The ANSI/TIA-570-B standard provides requirements for residential telecommunications cabling for two grades of information outlets: basic and multimedia cabling. This cabling is intended to support applications such as voice, data, video, home automation, alarm systems, environmental controls, and intercoms. The two grades are as follows:
Grade 1 This grade supports basic telephone and video services. The standard specifies twisted-pair cable and coaxial cable placed in a star topology. Grade 1 cabling requirements consist of a minimum of one four-pair UTP cable that meets or exceeds the requirements for Category 5e, a minimum of one 75-ohm coaxial cable, and their respective connectors at each telecommunications outlet and the DD. Installation of Category 6 cable in place of Category 5e cable is recommended.

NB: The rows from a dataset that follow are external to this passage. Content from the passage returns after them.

/-! ## The cut (R416, R418) -/

/-- An instruction whose wait a release ends before the cut (R418) tries again. -/
def settleInstr (i : Instr) (s : State) : Host.Outcome State Fault Refusal :=
  match i with
  | .waitb h sc o d a => execWaitb h sc o d a s
  | .bwait h d => execBwait h d s
  | .spwait h a => execSpwait h a s
  | .waitev h r m => execWaitev h r m s
  | .qpush h w d a e => execQpush h w d a e s
  | .qpop h w st d b e => execQpop h w st d b e s
  | .dsend h a b => execDsend h a b s
  | _ => .next s

/-- The wait of a group is settled (R418). -/
def State.settleWait (s : State) (g : Group) : State :=
  match g.wait with
  | some .barrier | some (.phase ..) | some .batch | some .queue | some (.sendq ..) =>
    match { s with cur := g.id }.turn with
    | .run i s1 => match settleInstr i s1 with | .next s2 => { s2 with cur := s.cur } | _ => s
    | _ => s
  | _ => s

/-- Grants, reads of full lines and other releases up to the cut reach the team's groups, the bytes that the firmware loads for
them too (R418). -/
def State.settle (s : State) (t : Team) : State :=
  let core := t.core.getD 0
  let s1 := (List.range (s.core core).poolReqs.length).foldl (fun s _ => s.grantPool core) s
  let s2 := (List.range (s1.core core).tileReqs.length).foldl (fun s _ => s.grantTiles core) s1
  let gids := (s2.groups.filter (fun g => g.team == t.id)).map (fun g => g.id)
  let each (f : State → Group → State) (s : State) (id : Nat) : State := match s.group? id with | some g => f s g | none => s
  gids.foldl (fun s id => each State.settleWait (each State.settleFirmware (s.settleLoads id) id) id) s2

/-- The cut of a team (R416, step 1): what was released reaches it, and no group of it issues any more. -/
def State.cutTeam (s : State) (tid : Nat) : State :=
  match s.team? tid with
  | none => s
  | some t => (s.settle t).modTeam tid (fun t => { t with swap := .cut })

/-- The teams are cut where the area has room for them all; else nothing starts (R151). -/
def State.cutAll (s : State) (part : Nat) (ts : List Team) : State :=
  if s.areaRoom part ts then ts.foldl (fun s t => s.cutTeam t.id) s
  else match ts with | t :: _ => s.logFull part (t.core.getD 0) | [] => s

/-! ## Writing the image (R149, R150, R416, R417) -/

/-- A result that does not hold the image back: it has returned, or its access is cancelled and reissued, or it waits for
`DELV` (R149, R398). -/
def Long.settled (l : Long) : Bool :=
  l.returned || (match l.load with | some i => !i.lanes.isEmpty | none => false) || l.gate.isSome

/-- Does a range of addresses reach a team's allocation, named from a core? -/
def State.reachesTeam (s : State) (core : Nat) (t : Team) (r : Word64 × Nat) : Bool :=
  (spans r.1 r.2).any (fun p =>
    match regionOf (some core) p.1 with
    | .scratch c off => s.holds t c off
    | _ => false)

/-- Does a command read or write a team's allocation (R417)? Every command of the team writes its record there. -/
def State.cmdTouches (s : State) (c : Cmd) (t : Team) : Bool :=
  c.team == t.id || c.ranges.any (s.reachesTeam c.core t)

/-- Steps 2 to 5 of R416 are done. Of the commands that have not started, those of an ended team that can start are waited for
(R291), as the others are saved (R417). -/
def State.drained (s : State) (t : Team) : Bool :=
  let mine := s.groups.filter (fun g => g.team == t.id)
  let c := s.core (t.core.getD 0)
  mine.all (fun g => (g.mode != .supervisor || g.halted.isSome || g.firmware.any Firmware.waits) && g.allPend.all Long.settled) &&
    (c.keyOps ++ c.chordOps).all (fun o => o.team != t.id) &&
    s.gangs.all (fun k => k.team != t.id || k.latches.all (fun l => !l.started)) &&
    s.cmds.all (fun k => !((k.started || ((s.team? k.team).isNone && s.cmdPlaced k)) && s.cmdTouches k t))

/-- The scratchpad of a team as its image holds it. -/
def State.scrImage (s : State) (t : Team) (core : Nat) : ScrImage :=
  let lo := scrLoc core t.off
  let size := s.allocSize t
  { bytes := (s.mem.filter (fun c => lo ≤ c.1 && c.1 < lo + size)).map (fun c => (c.1 - lo, c.2))
    empty := (s.fe.filter (fun l => lineOf lo ≤ l && l < lineOf lo + size / 128)).map (· - lineOf lo)
    poison := (s.poison.filter (fun u => lo ≤ u * 16 && u * 16 < lo + size)).map (· - lo / 16) }

/-- Does a bin leave with a team: the unfired spawn bins of its grid with a spawn team, its own pooled bins (R150,
R155)? -/
def Bin.leavesWith (b : Bin) (t : Team) : Bool :=
  match b.work with
  | .spawn l _ _ _ => t.spawn && l == t.launch && !b.fired
  | .call id _ _ _ => id == t.id
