-- ==== Sys2Proof/Machine/Step.lean ====
section
/-! DEFINITION. One step of the module: the agent that `agenda` names moves, or the group `cur` issues (log entry 5, DESIGN
CHOICE). -/

namespace Sys2Proof.Machine

/-- A group issues: nothing, a decode fault or a stop, or its instruction; or the firmware acts for it. -/
def issueStep (s : State) : Host.Outcome State Fault Refusal :=
  match s.firmwareActs with
  | some s' => .next s'
  | none =>
    match s.turn with
    | .idle => .next s
    | .done s' => .next s'
    | .run i s' => exec i s'

/-- One step (log entry 7, DESIGN CHOICE; log entry 54, DEDUCED). -/
def step (s : State) : Host.Outcome State Fault Refusal :=
  match s.agenda with
  | [] => issueStep s
  | t :: rest =>
    let s1 := { s with agenda := rest }.pass t.dt
    match t.act with
    | .issue gid => issueStep { s1 with cur := gid }
    | .event i => if i.isEvent then exec i s1 else .next s1
    | .powerCap w => .next (s1.setCap w)

/-- The state with an instruction of nbits bits w stored where the next step fetches: at the pc of the group `cur`,
which is first loaded where there is none (log entry 1, DEDUCED). -/
def State.withFetchWord (s : State) (nbits w : Nat) : State :=
  (s.loaded).storeAtPc (w % 2 ^ nbits)

end Sys2Proof.Machine
end

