/-- `TILE` (R192, R380, R381): a valid descriptor goes to the register as a long result, else `BADTILE`. `COLL` (R385): a
member whose checks pass joins the open instance of its key that lacks its rank, with the same descriptor; else it opens
one.

`COLLECTIVE_COMPLETE` (R386 to R389, R391): a sum of INT32 gives every member the sum of the members' elements, a broadcast
those of rank 0, sources read before any destination is written; a barrier moves nothing. Once the instance is done it is
gone: one arrival on its object, held for a team that is away; 1 is added to each trigger. The team whose object it is, and
the team and place of a trigger word in a slice, are those found when the member joined (log entry 42, DEDUCED). One that a
packet has attached completes once, when every member is ready, and retires after the last exit of its launch (R128). -/
def Obligations.Collectives : Prop :=
  ((∀ (s : State) (g : Group) (h : Hdr) (n : BitVec 2) (a b : BitVec 6) (v : BitVec 256) (ok : Prop),
     (Instr.tile h (.t n) (.x a) (.x b)).wellFormed = true → s.group? s.cur = some g →
     v = g.xVal (b + 1) ++ g.xVal b ++ g.xVal (a + 1) ++ g.xVal a →
     ok = (v.extractLsb' 128 24 = 0 ∧ 0 < (v.extractLsb' 232 24).toNat ∧ 0 < (v.extractLsb' 24 24).toNat ∧
       0 < (v.extractLsb' 0 24).toNat ∧
       (v.extractLsb' 232 24).toNat * (v.extractLsb' 24 24).toNat * (v.extractLsb' 0 24).toNat < 2 ^ 30) →
     (ok → exec (.tile h (.t n) (.x a) (.x b)) s = .next (s.finish g h [] [{ writes := [.t n v] }] none none)) ∧
     (¬ ok → exec (.tile h (.t n) (.x a) (.x b)) s = .next (s.take { g with wait := none } (trapOf .badtile)))) ∧
   (∀ (s : State) (g : Group) (h : Hdr) (tile : Option (BitVec 2)) (d a b c e : Opd) (t : Team) (bits : BitVec 256)
       (td : Option (BitVec 256)) (ps : List Page) (m : CollMember) (ts : List Touch),
     (Instr.coll h tile d a b c e).wellFormed = true → s.group? s.cur = some g → g.mode = .user → s.held g = false →
     s.team? g.team = some t → s.collCores = true → (g.uni64 a).toNat % 32 = 0 → s.readDesc g (g.uni64 a) = .ok bits →
     collOk bits = true → (g.uni64 b).toNat < (collOf bits).memb →
     ((collOf bits).ckind = 1 ∨ (collOf bits).ckind = 4 → (collOf bits).count % (collOf bits).memb = 0) →
     (tile = none ∧ td = none ∨ ∃ n, tile = some n ∧ td = vget g.t n.toNat none ∧ td ≠ none) →
     m = Claims.member s g h t td d b c e ps → ts = ⟨g.uni64 a, 32, true, false⟩ :: pageTouches ps →
     s.checkMember g (collOf bits) { m with pages := [] } = .ok ps →
     ((∀ k ∈ s.colls, k.part = (s.accessor g).part → k.key = g.uni64 a → k.launch = none →
         k.desc.memb ≤ k.members.length ∨ ∃ x ∈ k.members, x.rank = m.rank) → s.openColls.length < 256 →
       ∃ (s1 : State) (k : Coll), s1 = { s with
           colls := s.colls ++ [k], nextId := s.nextId + 1 } ∧
         k.part = (s.accessor g).part ∧ k.key = g.uni64 a ∧ k.launch = none ∧ k.desc = collOf bits ∧ k.members = [m] ∧
         exec (.coll h tile d a b c e) s = .next (s1.finish g h [] [] none none ts)) ∧
     (∀ pre k post, s.colls = pre ++ k :: post → (s.colls.map (fun (x : Coll) => x.id)).Nodup →
       (∀ x ∈ pre, x.key ≠ g.uni64 a) → k.part = (s.accessor g).part → k.key = g.uni64 a → k.launch = none →
       k.members.length < k.desc.memb → (∀ x ∈ k.members, x.rank ≠ m.rank) →
       (k.desc = collOf bits → ∃ s1 : State, s1 = { s with
           colls := pre ++ { k with members := k.members ++ [m] } :: post } ∧
         exec (.coll h tile d a b c e) s = .next (s1.finish g h [] [] none none ts)) ∧
       (k.desc ≠ collOf bits →
         exec (.coll h tile d a b c e) s = .next (s.take { g with wait := none } (trapOf .badcoll)))))) ∧
  ((∀ (s : State) (k : Coll) (n : Nat) (src dst : Nat → Nat) (ty : Nat), s.colls.find? (fun x => x.id == k.id) = some k →
     k.launch = none → k.members.length = k.desc.memb → 1 < k.desc.memb → k.desc.count = n → Memory.wf s.mem = true →
     s.poison = [] → (∀ p, (s.part p).arm = false) → k.members.map (fun (m : CollMember) => m.rank) = List.range k.desc.memb →
     (k.desc.ckind = 0 ∧ k.desc.cop = 0 ∨ k.desc.ckind = 3) → k.desc.ctype = ty → ty ≤ 1 →
     (∀ m ∈ k.members, Claims.moves m (4 * n) (src m.rank) (dst m.rank) ∧ m.trigger = 0) →
     (∀ r r', r < k.desc.memb → r' < k.desc.memb → r ≠ r' → dst r + 4 * n ≤ dst r' ∨ dst r' + 4 * n ≤ dst r) →
     k.barTeam = none →
     ∃ t : State, exec (.collectiveComplete k.id) s = .next t ∧ t.colls = s.colls.filter (fun x => x.id != k.id) ∧
       (∀ r < k.desc.memb, ∀ j < n, t.readNat (dst r + 4 * j) 4 = if k.desc.ckind = 3 then s.readNat (src 0 + 4 * j) 4
         else ((List.range k.desc.memb).map (fun q => s.readNat (src q + 4 * j) 4)).sum % 2 ^ 32) ∧
       (∀ x, (∀ r < k.desc.memb, ¬ (dst r ≤ x ∧ x < dst r + 4 * n)) → t.read8 x = s.read8 x)) ∧
   (∀ (s s1 : State) (k : Coll) (tm : Team), s.colls.find? (fun x => x.id == k.id) = some k → k.launch = none →
     k.members.length = k.desc.memb → k.desc.ckind = 5 → k.barTeam = some tm.id → s.team? tm.id = some tm →
     (∀ p, (s.part p).arm = false) → (∀ m ∈ k.members, m.trigger = 0) →
     (∀ c, tm.core = some c → s1 = s.putArrival (scrLoc c k.barOff) (s.barrier (scrLoc c k.barOff)) 1) →
     (tm.core = none → s1 = s.modTeam tm.id (fun q => { q with held := q.held ++ [(k.barOff, 1)] })) →
     exec (.collectiveComplete k.id) s = .next { s1 with colls := s.colls.filter (fun x => x.id != k.id) }) ∧
   (∀ (s : State) (k : Coll) (m : CollMember) (loc : Nat), s.colls.find? (fun x => x.id == k.id) = some k →
     k.launch = none → k.members = [m] → k.desc.memb = 1 → k.barTeam = none → m.trigger ≠ 0 → m.trigTeam = none →
     m.loc m.trigger = some loc → s.poisonIn loc 8 = none → (∀ p, (s.part p).arm = false) →
     exec (.collectiveComplete k.id) s = .next { s.writeNat loc 8 ((s.readNat loc 8 + 1) % 2 ^ 64) with
       colls := s.colls.filter (fun x => x.id != k.id) }) ∧
   (∀ (s : State) (k : Coll) (l : Launch), s.colls.find? (fun x => x.id == k.id) = some k → k.launch = some l.id →
     s.launch? l.id = some l →
     (l.collDone = false → s.collReady k = false → exec (.collectiveComplete k.id) s = .next s) ∧
     (l.collDone = false → s.collReady k = true → k.desc.ckind = 5 → (s.scrOwner none k.desc.bar).1 = none →
       exec (.collectiveComplete k.id) s = .next (s.modLaunch l.id (fun x => { x with collDone := true }))) ∧
     (l.collDone = true → ((∃ t ∈ s.teams, t.launch = l.id) ∨ l.ended = false ∧ l.next ≠ l.vals.gx * l.vals.gy * l.vals.gz) →
       exec (.collectiveComplete k.id) s = .next s) ∧
     (l.collDone = true → (∀ t ∈ s.teams, t.launch ≠ l.id) → (l.ended = true ∨ l.next = l.vals.gx * l.vals.gy * l.vals.gz) →
       exec (.collectiveComplete k.id) s = .next { s with colls := s.colls.filter (fun x => x.id != k.id) })))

Grade 2 Grade 2 provides a generic cabling system that meets the minimum requirements for basic and advanced telecommunications services such as high-speed Internet and in-home generated video. Grade 2 specifies twisted-pair cable, coaxial cable, and optionally optical fiber cable, all placed in a star topology. Grade 2 cabling minimum requirements consist of two four-pair UTP cables and associated connectors that meet or exceed the requirements for Category 5e cabling; two 75-ohm coaxial and associated connectors at each telecommunications outlet and the DD; optionally, two-fiber optical fiber cabling. Installation of Category 6 cabling in place of Category 5e cabling is recommended.
The standard further dictates that a central location within a home or multitenant building be chosen at which to install a central cabinet or wall-mounted rack to support the wiring. This location should be close to the telephone company demarcation point and near the entry point of cable TV connections. Once the cabling system is installed, you can use it to connect phones, televisions, computers, cable modems, and EIA 6000-compliant home automation devices.